START PROVIDED ENTRIES
/-- The exact block sum of products, and the special cases 3 to 5 of 04 R92. A zero sum is −0 where every product is, for each
product is an addend (R89). -/
def blockSum (wf af : MFmt) (ws as : List Nat) : Num × Fl :=
  let ps := (ws.zip as).map fun p => mulNum (decodeNum af.ty.fmt false p.2) (decodeNum wf.ty.fmt false p.1)
  let nums := ps.map (·.1)
  if nums.any Num.isNan then (.nan false, Fl.nv)
  else
    let inf (n : Bool) : Bool := nums.any fun x => x == .inf n
    match inf false, inf true with
    | true, true => (.nan false, Fl.nv)
    | true, false => (.inf false, 0)
    | false, true => (.inf true, 0)
    | false, false => ((sumNum .rn nums).1, 0)

/-- The value v of a K-block under its scales (04 R90 to R92, R77). -/
def blockValue (wf af : MFmt) (ws as : List Nat) (sw sa : Nat) : Num × Fl :=
  if sw = 0 ∨ sa = 0 then (.fin false 0 0, 0)
  else
    let w := decodeTy .ue4m3 false sw
    let a := decodeTy .ue4m3 false sa
    if w.1.isNan || a.1.isNan then (.nan false, Fl.nv ||| w.2 ||| a.2)
    else
      let s := blockSum wf af ws as
      if s.1.isNan then s
      else ((mulNum (mulNum s.1 a.1).1 w.1).1, s.2)

/-- One K-block added to an accumulator element of a floating pair: one rounding (04 R90). -/
def accBlock (acc : Nat) (v : Num × Fl) : Nat × Fl :=
  let f := FloatTy.f32.fmt
  match v.1 with
  | .nan _ => (f.qnan, v.2)
  | x =>
    let r := combine f .rn false false [] [decodeNum f false acc, x]
    (r.1, v.2 ||| r.2)

/-- One K-block added to an accumulator element of an integer pair (04 R93). -/
def accInt (wf af : MFmt) (acc : Nat) (ws as : List Nat) : Nat × Fl :=
  let ps := (ws.zip as).map fun p =>
    let w := intElem wf p.1
    (w.1 * (intElem af p.2).1, w.2)
  (wrapN 32 ((acc : Int) + (ps.map (·.1)).foldl (· + ·) 0), flOr (ps.map (·.2)))

/-- The scale of a block: 1.0 where the operand is unscaled. -/
def scaleAt (on : Bool) (b : Nat → Nat) (i : Nat) : Nat := if on then b i else 0x38

/-- One accumulator element of a row: its K-blocks in ascending order (11 R291). `wt` gives the column's elements, `ac` the
row's; `ws`, `sa` the scales of the blocks that hold an element. -/
def accElem (wf af : MFmt) (blk e : Nat) (wt ac ws sa : Nat → Nat) (acc : Nat) : Nat × Fl :=
  (List.range (ceilDiv e blk)).foldl (fun r q =>
    let ks := (List.range (min blk (e - blk * q))).map (· + blk * q)
    let r' := if wf.int then accInt wf af r.1 (ks.map wt) (ks.map ac)
      else accBlock r.1 (blockValue wf af (ks.map wt) (ks.map ac) (ws (blk * q)) (sa (blk * q)))
    (r'.1, r.2 ||| r'.2)) (acc, 0)

/-! ## The online softmax of one row (11 R292) -/

/-- EXP2.F32 under RN. -/
def exp2F32 (x : Nat) : Nat × Fl := sfE .exp2 FloatTy.f32.fmt .rn false x (decodeNum FloatTy.f32.fmt false x)

/-- What a row of MSOFT gives: the new maximum and sum, the factor c, the probabilities, and the flags. -/
structure SoftRow where
  mx : Nat
  sum : Nat
  c : Nat
  p : List Nat
  fl : Fl

/-- The row step of MSOFT up to its output rows. -/
def softRow (alpha m0 sum : Nat) (scores : List Nat) : SoftRow :=
  let f := FloatTy.f32.fmt
  let num (x : Nat) : Num := decodeNum f false x
  let ts := scores.map fun a => fmulE f .rn false false (num alpha) (num a)
  let mx := ts.foldl (fun m t =>
    let r := minMax f true false (num m.1) (num t.1)
    (r.1, m.2 ||| r.2)) (m0, (0 : Fl))
  let fl := flOr (ts.map (·.2)) ||| mx.2
  if mx.1 = 0xFF80_0000 then
    let s := combine f .rn false false [(num 0x3F80_0000, num sum)] (List.replicate 64 (num 0))
    { mx := mx.1, sum := s.1, c := 0x3F80_0000, p := List.replicate 64 0, fl := fl ||| s.2 }
  else
    let sub (x : Nat) : Nat × Fl := combine f .rn false false [] [num x, (num mx.1).neg]
    let ex (x : Nat) : Nat × Fl :=
      let d := sub x
      let r := exp2F32 d.1
      (r.1, d.2 ||| r.2)
    let c := ex m0
    let ps := ts.map fun t => ex t.1
    let p := ps.map (·.1) ++ List.replicate (64 - ps.length) 0
    let s := combine f .rn false false [(num c.1, num sum)] (p.map num)
    { mx := mx.1, sum := s.1, c := c.1, p := p, fl := fl ||| c.2 ||| flOr (ps.map (·.2)) ||| s.2 }

/-- One element in an MRDT or MSOFT output format: CVT.FF of an FP32 value. -/
def outElem (f : MFmt) (md : Rnd) (sat : Bool) (x : Nat) : Nat × Fl :=
  let v := decodeTy .f32 false x
  toFloat f.ty md sat false { x := v.1, fl := v.2 }

/-- The largest magnitude of a block (11 R294): a NaN if any element is one. -/
def blockMax (xs : List Nat) : Num :=
  let f := FloatTy.f32.fmt
  if xs.any fun x => (decodeNum f false x).isNan then .nan false
  else xs.foldl (fun (m : Num) x =>
    let a := (decodeNum f false x).abs
    match cmpNum a m with
    | some .gt => a
    | _ => m) (.fin false 0 0)

/-- A scaled block of an MRDT row: its scale byte, its elements, the flags (11 R294, 04 R85). -/
def scaledBlock (f : MFmt) (md : Rnd) (sat : Bool) (xs : List Nat) : Nat × List Nat × Fl :=
  let t : Nat := if f = .e4m3 then 448 else 57344
  let m := blockMax xs
  let s := bsclE m (.fin false t 0)
  match m with
  | .nan _ | .inf _ => (s.1, List.replicate xs.length (if f = .e4m3 then 0x7F else 0x7E), s.2 ||| Fl.nv)
  | .fin _ 0 _ => (s.1, xs.map (fun x => if (decodeNum FloatTy.f32.fmt false x).sign then 0x80 else 0), s.2)
  | _ =>
    let rs := xs.map fun x => toFloat f.ty md sat false (divNum (decodeNum FloatTy.f32.fmt false x) (decodeNum FloatTy.ue4m3.fmt false s.1))
    (s.1, rs.map (·.1), s.2 ||| flOr (rs.map (·.2)))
END PROVIDED ENTRIES
> TASK PROMPT: Each line from the one containing "04 R85). -/" through the last line of the entries above is to be returned exactly, and no others.

> EXERCISE RESPONSE:
/-- A scaled block of an MRDT row: its scale byte, its elements, the flags (11 R294, 04 R85). -/
def scaledBlock (f : MFmt) (md : Rnd) (sat : Bool) (xs : List Nat) : Nat × List Nat × Fl :=
  let t : Nat := if f = .e4m3 then 448 else 57344
  let m := blockMax xs
  let s := bsclE m (.fin false t 0)
  match m with
  | .nan _ | .inf _ => (s.1, List.replicate xs.length (if f = .e4m3 then 0x7F else 0x7E), s.2 ||| Fl.nv)
  | .fin _ 0 _ => (s.1, xs.map (fun x => if (decodeNum FloatTy.f32.fmt false x).sign then 0x80 else 0), s.2)
  | _ =>
    let rs := xs.map fun x => toFloat f.ty md sat false (divNum (decodeNum FloatTy.f32.fmt false x) (decodeNum FloatTy.ue4m3.fmt false s.1))
    (s.1, rs.map (·.1), s.2 ||| flOr (rs.map (·.2)))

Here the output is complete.